┌────────

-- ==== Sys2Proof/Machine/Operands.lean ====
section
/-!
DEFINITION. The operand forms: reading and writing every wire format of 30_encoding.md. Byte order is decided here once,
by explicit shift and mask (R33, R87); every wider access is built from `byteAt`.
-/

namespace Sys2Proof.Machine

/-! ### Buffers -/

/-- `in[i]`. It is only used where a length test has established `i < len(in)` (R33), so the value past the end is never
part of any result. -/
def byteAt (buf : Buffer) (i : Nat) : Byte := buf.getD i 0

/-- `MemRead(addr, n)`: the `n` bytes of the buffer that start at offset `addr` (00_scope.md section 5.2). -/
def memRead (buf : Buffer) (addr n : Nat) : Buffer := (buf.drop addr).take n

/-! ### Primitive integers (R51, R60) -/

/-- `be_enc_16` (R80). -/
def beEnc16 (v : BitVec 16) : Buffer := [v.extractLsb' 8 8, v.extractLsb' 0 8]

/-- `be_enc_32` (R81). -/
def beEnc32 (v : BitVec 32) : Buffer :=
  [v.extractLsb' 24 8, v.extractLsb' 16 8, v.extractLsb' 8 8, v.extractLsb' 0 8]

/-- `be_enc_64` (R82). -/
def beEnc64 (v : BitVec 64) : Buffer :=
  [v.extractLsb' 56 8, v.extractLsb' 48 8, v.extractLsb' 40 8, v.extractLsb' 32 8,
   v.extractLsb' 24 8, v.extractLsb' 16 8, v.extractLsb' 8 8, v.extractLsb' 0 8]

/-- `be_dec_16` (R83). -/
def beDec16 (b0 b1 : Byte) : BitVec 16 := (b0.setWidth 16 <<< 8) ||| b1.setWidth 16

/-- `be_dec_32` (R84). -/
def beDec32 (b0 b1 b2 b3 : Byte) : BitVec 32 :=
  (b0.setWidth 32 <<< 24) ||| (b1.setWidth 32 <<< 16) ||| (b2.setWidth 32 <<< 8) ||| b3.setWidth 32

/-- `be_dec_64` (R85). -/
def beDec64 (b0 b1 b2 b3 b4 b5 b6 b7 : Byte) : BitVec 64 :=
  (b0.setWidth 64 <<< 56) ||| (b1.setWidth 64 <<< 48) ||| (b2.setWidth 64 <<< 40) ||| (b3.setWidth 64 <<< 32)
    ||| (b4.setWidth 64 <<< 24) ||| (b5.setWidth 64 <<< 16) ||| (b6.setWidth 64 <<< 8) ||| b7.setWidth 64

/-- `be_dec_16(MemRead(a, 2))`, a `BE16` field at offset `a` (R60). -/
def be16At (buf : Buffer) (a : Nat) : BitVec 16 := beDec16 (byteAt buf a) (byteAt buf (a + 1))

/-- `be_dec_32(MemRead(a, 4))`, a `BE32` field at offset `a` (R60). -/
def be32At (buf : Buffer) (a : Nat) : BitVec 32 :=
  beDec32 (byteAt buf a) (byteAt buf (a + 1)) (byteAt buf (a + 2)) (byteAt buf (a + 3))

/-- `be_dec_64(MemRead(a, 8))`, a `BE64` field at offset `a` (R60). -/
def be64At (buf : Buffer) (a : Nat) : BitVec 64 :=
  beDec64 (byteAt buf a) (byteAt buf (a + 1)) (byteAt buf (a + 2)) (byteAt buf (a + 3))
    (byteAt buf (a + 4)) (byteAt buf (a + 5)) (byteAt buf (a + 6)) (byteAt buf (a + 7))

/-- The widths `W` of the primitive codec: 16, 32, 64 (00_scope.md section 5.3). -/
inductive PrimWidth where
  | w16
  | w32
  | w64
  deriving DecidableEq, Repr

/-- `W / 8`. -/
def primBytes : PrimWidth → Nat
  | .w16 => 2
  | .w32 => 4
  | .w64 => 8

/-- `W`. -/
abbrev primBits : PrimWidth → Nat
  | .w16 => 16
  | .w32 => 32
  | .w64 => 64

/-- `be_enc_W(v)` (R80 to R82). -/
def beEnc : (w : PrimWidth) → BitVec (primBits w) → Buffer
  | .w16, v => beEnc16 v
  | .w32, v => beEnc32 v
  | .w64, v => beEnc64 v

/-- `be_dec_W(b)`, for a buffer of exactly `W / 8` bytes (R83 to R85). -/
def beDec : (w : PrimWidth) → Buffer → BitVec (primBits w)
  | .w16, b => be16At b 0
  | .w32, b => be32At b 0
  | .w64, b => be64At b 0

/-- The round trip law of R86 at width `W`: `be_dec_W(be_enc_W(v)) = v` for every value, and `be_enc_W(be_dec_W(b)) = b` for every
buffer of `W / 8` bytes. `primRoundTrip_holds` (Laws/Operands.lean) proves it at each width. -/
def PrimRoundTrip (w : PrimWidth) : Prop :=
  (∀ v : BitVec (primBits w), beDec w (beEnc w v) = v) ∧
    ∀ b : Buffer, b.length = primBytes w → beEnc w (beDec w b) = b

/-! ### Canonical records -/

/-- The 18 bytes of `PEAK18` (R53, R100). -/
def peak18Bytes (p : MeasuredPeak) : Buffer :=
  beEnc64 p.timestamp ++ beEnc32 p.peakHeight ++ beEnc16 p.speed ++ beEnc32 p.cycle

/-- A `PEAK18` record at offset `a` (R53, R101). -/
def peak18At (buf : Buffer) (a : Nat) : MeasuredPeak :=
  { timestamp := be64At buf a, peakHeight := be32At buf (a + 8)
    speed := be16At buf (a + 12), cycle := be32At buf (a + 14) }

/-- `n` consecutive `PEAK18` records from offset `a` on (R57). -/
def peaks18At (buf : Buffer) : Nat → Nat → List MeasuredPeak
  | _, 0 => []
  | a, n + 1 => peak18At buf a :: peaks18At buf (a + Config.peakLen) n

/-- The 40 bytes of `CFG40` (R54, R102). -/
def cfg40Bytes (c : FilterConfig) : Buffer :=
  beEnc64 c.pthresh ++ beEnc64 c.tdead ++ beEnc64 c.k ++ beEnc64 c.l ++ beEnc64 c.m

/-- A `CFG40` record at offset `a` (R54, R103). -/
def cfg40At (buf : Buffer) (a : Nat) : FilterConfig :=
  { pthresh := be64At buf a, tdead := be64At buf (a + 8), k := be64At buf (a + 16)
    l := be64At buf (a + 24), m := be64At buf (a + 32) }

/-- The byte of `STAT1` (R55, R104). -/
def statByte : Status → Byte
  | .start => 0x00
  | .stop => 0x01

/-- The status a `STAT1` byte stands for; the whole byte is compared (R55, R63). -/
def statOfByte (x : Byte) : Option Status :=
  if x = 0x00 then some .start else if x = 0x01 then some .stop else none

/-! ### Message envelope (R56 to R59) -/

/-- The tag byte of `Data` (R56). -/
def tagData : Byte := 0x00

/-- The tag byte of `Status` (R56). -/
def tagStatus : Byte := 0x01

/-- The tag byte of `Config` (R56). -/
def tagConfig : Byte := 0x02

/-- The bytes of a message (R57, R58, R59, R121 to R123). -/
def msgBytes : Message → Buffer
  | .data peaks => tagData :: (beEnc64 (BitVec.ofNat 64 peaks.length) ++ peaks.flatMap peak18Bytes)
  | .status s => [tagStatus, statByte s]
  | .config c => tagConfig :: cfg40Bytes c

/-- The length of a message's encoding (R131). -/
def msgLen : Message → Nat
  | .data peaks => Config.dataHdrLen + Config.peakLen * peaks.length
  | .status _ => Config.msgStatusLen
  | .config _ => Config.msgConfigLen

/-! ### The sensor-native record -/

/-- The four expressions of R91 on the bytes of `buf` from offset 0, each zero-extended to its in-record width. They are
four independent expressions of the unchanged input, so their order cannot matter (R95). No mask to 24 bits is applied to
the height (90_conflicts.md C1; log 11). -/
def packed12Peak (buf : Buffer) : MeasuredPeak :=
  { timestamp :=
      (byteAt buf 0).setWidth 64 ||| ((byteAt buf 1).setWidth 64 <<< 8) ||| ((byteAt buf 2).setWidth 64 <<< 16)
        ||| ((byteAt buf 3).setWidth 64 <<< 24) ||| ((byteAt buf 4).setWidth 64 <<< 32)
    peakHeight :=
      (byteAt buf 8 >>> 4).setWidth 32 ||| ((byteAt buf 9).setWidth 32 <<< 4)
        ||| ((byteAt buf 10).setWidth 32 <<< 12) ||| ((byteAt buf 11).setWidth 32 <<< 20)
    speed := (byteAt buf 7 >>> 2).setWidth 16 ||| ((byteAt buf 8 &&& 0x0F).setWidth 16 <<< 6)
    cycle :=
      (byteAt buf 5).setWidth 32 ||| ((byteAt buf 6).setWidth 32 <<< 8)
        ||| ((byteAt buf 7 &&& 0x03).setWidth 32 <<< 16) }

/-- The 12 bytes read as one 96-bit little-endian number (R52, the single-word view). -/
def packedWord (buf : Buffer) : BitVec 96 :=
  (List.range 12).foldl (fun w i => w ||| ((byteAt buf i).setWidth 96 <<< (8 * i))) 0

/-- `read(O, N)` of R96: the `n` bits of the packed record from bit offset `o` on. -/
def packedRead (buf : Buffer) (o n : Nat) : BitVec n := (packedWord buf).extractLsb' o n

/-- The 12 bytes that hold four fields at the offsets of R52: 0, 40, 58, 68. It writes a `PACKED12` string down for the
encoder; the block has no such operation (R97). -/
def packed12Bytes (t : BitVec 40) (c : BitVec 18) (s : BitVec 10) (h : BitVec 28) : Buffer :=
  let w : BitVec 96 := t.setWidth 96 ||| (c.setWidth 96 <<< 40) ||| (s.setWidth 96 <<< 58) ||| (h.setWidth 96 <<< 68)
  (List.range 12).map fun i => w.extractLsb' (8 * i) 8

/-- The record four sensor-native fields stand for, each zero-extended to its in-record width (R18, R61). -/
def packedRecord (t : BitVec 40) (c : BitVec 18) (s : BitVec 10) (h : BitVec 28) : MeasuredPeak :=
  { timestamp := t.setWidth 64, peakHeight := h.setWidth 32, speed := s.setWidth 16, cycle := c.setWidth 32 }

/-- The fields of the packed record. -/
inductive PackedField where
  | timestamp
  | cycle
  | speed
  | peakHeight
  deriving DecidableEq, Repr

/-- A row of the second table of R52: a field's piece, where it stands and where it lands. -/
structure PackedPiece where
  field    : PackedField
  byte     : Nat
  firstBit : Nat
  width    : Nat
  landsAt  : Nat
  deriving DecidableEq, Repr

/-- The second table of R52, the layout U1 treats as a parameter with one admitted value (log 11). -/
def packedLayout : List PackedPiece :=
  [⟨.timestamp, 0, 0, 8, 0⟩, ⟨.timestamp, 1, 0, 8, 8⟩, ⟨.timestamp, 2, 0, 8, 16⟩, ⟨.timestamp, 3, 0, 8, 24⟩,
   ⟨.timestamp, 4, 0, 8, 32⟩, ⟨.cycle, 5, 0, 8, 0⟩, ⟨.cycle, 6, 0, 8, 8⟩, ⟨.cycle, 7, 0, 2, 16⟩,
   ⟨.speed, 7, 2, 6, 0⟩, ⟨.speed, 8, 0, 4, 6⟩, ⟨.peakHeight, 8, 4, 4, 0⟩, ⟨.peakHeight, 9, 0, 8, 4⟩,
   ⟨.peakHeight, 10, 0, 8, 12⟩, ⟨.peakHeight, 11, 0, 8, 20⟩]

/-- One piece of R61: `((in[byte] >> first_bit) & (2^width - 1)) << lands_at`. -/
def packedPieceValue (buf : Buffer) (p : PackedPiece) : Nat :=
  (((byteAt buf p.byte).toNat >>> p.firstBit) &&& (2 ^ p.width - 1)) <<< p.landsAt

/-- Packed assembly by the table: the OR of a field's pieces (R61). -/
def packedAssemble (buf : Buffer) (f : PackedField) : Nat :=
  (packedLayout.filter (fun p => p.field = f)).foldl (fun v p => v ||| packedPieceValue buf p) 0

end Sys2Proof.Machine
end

└────────
┌────────

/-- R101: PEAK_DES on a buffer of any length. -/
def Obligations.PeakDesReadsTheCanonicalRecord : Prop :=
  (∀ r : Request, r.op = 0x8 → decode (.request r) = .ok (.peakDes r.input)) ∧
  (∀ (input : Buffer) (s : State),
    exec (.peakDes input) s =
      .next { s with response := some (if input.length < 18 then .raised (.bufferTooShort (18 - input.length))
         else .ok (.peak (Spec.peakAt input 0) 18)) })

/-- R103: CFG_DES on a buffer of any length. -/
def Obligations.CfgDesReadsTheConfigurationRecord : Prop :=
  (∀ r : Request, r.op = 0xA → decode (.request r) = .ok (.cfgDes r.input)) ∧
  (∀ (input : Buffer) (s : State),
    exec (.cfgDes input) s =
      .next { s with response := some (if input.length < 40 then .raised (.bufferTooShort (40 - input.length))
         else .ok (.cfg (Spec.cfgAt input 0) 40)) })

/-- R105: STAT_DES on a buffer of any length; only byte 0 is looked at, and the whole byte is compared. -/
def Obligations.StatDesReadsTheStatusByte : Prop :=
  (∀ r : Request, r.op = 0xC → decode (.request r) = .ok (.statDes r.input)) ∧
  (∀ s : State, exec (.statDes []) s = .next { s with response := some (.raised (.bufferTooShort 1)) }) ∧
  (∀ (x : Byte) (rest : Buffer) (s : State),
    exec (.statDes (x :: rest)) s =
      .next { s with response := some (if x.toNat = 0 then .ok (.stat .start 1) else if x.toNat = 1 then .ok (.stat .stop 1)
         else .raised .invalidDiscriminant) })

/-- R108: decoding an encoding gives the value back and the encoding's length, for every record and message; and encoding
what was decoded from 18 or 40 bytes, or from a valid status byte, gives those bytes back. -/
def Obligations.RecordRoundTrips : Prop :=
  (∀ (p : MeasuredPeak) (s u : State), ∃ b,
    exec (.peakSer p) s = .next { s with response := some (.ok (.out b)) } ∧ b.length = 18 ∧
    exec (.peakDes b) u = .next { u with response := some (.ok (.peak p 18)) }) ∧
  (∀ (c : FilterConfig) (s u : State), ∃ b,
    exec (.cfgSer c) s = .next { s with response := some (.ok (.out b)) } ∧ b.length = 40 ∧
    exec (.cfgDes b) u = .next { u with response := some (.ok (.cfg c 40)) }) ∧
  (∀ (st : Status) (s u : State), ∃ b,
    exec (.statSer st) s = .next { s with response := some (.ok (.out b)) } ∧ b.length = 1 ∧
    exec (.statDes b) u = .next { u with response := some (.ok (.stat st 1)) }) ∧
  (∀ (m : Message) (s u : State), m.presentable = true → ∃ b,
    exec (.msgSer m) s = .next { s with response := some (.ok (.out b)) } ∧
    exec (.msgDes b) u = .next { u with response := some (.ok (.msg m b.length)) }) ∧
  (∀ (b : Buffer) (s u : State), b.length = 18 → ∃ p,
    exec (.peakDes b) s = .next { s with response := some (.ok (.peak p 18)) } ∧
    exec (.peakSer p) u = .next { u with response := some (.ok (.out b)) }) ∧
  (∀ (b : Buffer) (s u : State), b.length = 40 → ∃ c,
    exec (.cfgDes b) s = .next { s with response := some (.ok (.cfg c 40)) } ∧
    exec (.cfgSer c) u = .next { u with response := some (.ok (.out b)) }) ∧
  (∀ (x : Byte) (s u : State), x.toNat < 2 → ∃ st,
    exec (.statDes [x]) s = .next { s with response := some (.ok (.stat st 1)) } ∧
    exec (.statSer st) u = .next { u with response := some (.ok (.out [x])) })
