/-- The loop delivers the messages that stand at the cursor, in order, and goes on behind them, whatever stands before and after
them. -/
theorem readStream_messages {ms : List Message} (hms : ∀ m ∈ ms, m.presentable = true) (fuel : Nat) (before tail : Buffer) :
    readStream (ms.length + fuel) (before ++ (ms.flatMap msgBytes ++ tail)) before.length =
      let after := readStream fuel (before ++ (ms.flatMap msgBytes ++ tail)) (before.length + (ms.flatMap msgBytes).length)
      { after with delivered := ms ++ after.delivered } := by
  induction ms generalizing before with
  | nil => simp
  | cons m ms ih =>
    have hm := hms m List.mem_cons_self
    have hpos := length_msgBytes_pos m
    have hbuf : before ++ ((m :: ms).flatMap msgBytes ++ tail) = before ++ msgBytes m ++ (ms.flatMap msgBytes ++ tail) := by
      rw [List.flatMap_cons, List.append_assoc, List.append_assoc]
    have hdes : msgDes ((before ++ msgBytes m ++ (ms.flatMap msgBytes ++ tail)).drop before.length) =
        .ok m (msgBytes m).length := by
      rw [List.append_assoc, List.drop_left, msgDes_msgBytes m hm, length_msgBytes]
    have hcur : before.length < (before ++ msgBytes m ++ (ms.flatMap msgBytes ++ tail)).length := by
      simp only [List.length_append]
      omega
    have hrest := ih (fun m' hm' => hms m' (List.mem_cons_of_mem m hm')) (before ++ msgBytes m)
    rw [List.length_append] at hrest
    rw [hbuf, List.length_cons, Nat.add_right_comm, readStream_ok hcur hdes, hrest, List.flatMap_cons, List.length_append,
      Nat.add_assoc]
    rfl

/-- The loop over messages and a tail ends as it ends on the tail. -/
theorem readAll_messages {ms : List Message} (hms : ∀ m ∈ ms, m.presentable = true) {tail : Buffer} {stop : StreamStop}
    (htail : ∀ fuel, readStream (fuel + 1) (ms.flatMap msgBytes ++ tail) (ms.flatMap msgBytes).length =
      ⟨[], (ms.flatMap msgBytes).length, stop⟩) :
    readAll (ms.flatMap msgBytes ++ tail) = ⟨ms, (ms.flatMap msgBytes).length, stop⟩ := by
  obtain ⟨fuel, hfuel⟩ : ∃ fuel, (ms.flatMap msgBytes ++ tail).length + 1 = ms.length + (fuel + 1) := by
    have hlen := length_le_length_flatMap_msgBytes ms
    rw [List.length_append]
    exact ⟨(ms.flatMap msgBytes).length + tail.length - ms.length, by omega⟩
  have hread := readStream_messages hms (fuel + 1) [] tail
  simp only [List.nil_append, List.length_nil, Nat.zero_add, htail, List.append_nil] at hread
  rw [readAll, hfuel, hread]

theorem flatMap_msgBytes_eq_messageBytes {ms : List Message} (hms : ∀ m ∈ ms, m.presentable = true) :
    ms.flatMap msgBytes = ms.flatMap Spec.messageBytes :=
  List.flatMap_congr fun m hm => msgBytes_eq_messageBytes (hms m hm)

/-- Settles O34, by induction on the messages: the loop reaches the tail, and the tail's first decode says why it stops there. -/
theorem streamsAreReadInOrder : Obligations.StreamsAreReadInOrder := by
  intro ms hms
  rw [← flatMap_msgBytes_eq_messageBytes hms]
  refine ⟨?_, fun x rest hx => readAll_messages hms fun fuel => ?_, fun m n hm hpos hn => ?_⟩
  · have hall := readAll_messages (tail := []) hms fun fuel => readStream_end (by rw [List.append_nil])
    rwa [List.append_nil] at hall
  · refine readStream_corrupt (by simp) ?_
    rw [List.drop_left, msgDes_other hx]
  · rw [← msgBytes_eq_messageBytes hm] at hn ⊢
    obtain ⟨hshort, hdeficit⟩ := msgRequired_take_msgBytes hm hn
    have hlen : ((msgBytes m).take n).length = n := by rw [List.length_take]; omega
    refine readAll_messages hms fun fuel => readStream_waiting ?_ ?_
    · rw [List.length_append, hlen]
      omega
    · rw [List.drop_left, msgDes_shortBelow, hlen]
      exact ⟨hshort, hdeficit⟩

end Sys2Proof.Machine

└────────
┌────────

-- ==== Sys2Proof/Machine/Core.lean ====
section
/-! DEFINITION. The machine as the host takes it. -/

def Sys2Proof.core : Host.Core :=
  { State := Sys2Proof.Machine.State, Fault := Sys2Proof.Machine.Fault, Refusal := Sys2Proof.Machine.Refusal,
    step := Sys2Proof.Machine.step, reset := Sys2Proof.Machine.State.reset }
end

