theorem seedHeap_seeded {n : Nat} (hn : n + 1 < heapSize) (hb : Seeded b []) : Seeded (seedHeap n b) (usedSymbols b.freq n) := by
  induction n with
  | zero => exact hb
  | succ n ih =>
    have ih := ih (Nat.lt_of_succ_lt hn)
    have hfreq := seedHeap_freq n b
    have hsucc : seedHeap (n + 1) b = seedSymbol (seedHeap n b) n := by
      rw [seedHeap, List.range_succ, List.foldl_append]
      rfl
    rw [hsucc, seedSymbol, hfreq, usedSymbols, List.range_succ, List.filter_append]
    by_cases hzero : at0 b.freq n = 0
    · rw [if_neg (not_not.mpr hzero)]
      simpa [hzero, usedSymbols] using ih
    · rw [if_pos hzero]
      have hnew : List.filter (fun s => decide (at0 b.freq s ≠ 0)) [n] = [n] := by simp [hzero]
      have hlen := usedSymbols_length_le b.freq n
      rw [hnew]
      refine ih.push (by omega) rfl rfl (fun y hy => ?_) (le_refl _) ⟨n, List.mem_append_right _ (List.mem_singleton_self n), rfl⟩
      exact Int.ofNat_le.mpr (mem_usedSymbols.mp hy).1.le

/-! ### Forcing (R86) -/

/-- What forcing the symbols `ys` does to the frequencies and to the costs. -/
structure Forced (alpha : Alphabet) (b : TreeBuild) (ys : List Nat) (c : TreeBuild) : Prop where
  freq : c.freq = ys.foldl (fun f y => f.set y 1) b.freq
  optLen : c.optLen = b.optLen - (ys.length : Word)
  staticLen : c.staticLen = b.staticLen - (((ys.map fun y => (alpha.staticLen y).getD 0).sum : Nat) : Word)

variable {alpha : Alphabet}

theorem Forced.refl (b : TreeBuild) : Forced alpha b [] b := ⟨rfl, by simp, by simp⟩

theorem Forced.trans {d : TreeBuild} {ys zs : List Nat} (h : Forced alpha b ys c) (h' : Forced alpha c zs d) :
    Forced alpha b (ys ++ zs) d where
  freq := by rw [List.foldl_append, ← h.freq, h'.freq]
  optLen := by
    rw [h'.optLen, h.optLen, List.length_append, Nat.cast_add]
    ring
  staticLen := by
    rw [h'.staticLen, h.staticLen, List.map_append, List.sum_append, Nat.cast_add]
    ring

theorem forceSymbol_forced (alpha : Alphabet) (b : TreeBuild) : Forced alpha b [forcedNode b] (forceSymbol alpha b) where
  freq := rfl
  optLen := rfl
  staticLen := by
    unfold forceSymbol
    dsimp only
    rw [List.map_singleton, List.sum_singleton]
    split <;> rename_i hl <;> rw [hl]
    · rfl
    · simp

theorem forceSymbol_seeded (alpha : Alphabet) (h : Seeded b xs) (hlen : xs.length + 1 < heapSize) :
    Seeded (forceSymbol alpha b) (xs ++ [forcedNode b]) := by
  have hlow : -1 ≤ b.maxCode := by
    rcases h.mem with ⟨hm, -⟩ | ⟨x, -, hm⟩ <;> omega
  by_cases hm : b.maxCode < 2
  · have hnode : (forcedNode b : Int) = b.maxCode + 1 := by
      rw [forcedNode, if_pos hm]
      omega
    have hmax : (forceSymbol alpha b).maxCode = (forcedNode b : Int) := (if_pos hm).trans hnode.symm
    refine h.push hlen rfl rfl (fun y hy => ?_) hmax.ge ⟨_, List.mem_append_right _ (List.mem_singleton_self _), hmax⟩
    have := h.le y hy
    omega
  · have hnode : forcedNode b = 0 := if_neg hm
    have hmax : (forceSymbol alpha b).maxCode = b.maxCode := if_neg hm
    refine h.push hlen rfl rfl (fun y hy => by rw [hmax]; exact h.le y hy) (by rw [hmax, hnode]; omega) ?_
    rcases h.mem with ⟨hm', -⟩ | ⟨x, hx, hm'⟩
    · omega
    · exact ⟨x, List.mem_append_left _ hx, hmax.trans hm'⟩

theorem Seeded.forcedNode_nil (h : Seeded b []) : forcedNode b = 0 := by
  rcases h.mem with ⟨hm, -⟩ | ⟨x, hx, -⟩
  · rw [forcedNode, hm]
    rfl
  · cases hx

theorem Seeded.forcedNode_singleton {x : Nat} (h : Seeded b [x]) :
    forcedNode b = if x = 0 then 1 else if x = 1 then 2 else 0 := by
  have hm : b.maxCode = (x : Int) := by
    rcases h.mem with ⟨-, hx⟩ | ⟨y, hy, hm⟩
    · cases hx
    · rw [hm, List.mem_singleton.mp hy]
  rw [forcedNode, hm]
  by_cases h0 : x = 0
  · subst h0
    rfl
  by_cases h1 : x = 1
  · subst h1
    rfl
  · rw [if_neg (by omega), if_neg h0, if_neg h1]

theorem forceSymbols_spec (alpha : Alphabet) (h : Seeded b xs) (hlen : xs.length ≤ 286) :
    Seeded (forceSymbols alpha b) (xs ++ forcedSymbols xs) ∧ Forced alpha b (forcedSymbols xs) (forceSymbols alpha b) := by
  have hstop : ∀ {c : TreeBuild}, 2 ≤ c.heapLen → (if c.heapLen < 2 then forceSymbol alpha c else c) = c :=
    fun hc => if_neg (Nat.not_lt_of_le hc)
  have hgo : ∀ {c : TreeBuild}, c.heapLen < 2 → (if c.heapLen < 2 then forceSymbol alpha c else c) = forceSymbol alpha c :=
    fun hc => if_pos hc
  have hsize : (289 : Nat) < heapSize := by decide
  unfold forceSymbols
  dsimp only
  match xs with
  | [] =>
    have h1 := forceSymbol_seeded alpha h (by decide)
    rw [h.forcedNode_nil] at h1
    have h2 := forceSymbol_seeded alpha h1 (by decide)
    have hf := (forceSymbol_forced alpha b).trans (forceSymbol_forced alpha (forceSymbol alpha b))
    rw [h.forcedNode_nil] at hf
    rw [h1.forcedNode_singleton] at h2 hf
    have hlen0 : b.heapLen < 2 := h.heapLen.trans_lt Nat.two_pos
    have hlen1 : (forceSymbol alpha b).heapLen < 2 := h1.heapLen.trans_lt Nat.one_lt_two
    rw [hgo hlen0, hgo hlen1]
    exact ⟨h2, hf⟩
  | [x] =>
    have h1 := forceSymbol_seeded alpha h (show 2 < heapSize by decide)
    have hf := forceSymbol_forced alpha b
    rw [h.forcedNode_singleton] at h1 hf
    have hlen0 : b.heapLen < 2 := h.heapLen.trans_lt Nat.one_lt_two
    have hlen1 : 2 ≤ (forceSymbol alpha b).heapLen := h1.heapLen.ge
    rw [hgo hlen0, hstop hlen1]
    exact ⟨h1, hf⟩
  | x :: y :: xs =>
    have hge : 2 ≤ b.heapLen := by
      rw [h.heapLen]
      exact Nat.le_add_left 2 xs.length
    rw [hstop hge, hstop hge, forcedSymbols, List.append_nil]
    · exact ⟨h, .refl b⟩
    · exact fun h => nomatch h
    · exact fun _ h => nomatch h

└────────

→ THE TASK
What are the lines above, starting at the one with "(fuel : Nat)" and ending at the one with "readStream (ms.length +"? Give them again exactly, and only them.

→ OUTPUT BELOW
theorem readStream_messages {ms : List Message} (hms : ∀ m ∈ ms, m.presentable = true) (fuel : Nat) (before tail : Buffer) :
    readStream (ms.length + fuel) (before ++ (ms.flatMap msgBytes ++ tail)) before.length =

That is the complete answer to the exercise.